**PROBLEM TO WORK ON**
Going through the data below, please show each line containing the string "bytes".

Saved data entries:

════════════════

-- ==== Sys2Proof/Syntax.lean ====
section
/-! DEFINITION. The instructions: one constructor per row of the opcode table. Ten are the host's
events (R90); eleven are the byte codes that travel on the data bus in a phase that gives them their
meaning (R93 to R96). -/

namespace Sys2Proof

/-- One row of the opcode table each. -/
inductive Instr where
  /-- RST.A, rising edge of RESET (R260). -/
  | rstA
  /-- RST.D, falling edge of RESET (R261). -/
  | rstD
  /-- DIR.R, `setDirection(HostRead)` (R122). -/
  | dirR
  /-- DIR.W, `setDirection(HostWrite)` (R123). -/
  | dirW
  /-- STB.A, rising edge of STROBE (R124). -/
  | stbA
  /-- STB.D, falling edge of STROBE (R125). -/
  | stbD
  /-- CMD.A, rising edge of COMMAND (R143). -/
  | cmdA
  /-- CMD.D, falling edge of COMMAND (R154). -/
  | cmdD
  /-- RD, the host reads the data bus (R126). -/
  | rd
  /-- WR b, the host writes the data bus (R127). -/
  | wr (b : Byte)
  /-- READ, the command byte 0x00 (R94, R190). -/
  | read
  /-- WRITE, the command byte 0x01 (R94, R190). -/
  | write
  /-- WRITEVERIFY, the command byte 0x02 (R94, R190). -/
  | writeVerify
  /-- CMD.UNKNOWN, a command byte from 0x03 to 0xFF (R94, R192). -/
  | cmdUnknown (b : Byte)
  /-- NA_GETCMD, the next-action code 0x01 (R95, R144). -/
  | naGetcmd
  /-- NA_READ, the next-action code 0x02 (R95, R145). -/
  | naRead
  /-- NA_WRDATA, the next-action code 0x03 (R95, R146). -/
  | naWrdata
  /-- NA_WRVDATA, the next-action code 0x04 (R95, R147). -/
  | naWrvdata
  /-- NA_PERFORM, the next-action code 0x06 (R95, R149). -/
  | naPerform
  /-- ACK, the acknowledgment byte 0x55 (R96, R166). -/
  | ack
  /-- ACK.MISMATCH, any other byte written in a Handshake state (R96, R167). -/
  | ackMismatch (b : Byte)
  deriving DecidableEq, Repr

/-- The ten events of R90, by name: what a report records (R230) and what moves a line (R92). -/
inductive Event where
  | rstA | rstD | dirR | dirW | stbA | stbD | cmdA | cmdD | rd | wr
  deriving DecidableEq, Repr

/-- The three code spaces that share the data bus, told apart by direction and phase (R93). -/
inductive CodeSpace where
  /-- Command bytes, written in GetCommand (R94). -/
  | command
  /-- Next-action codes, queued by a COMMAND rise (R95). -/
  | nextAction
  /-- Acknowledgment bytes, written in a Handshake state (R96). -/
  | acknowledge
  deriving DecidableEq, Repr

/-- One item of the host's stimulus as it is written down: an EVT word (R91), or one byte code of R93,
which stands for the event that puts that code on the bus (DESIGN CHOICE, log entry 4). -/
inductive Stimulus where
  | event (w : EventWord)
  | code (b : Byte)
  deriving DecidableEq, Repr

/-- The event an instruction is carried by (R90, R143, R127): a command or acknowledgment byte is
written by WR, a next-action code is queued by the COMMAND rise. -/
def Instr.event : Instr → Event
  | .rstA => .rstA
  | .rstD => .rstD
  | .dirR => .dirR
  | .dirW => .dirW
  | .stbA => .stbA
  | .stbD => .stbD
  | .cmdA => .cmdA
  | .cmdD => .cmdD
  | .rd => .rd
  | .wr _ => .wr
  | .read => .wr
  | .write => .wr
  | .writeVerify => .wr
  | .cmdUnknown _ => .wr
  | .naGetcmd => .cmdA
  | .naRead => .cmdA
  | .naWrdata => .cmdA
  | .naWrvdata => .cmdA
  | .naPerform => .cmdA
  | .ack => .wr
  | .ackMismatch _ => .wr

end Sys2Proof
end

════════════════

**SOLUTION TO THE PROBLEM**
  /-- Command bytes, written in GetCommand (R94). -/
  /-- Acknowledgment bytes, written in a Handshake state (R96). -/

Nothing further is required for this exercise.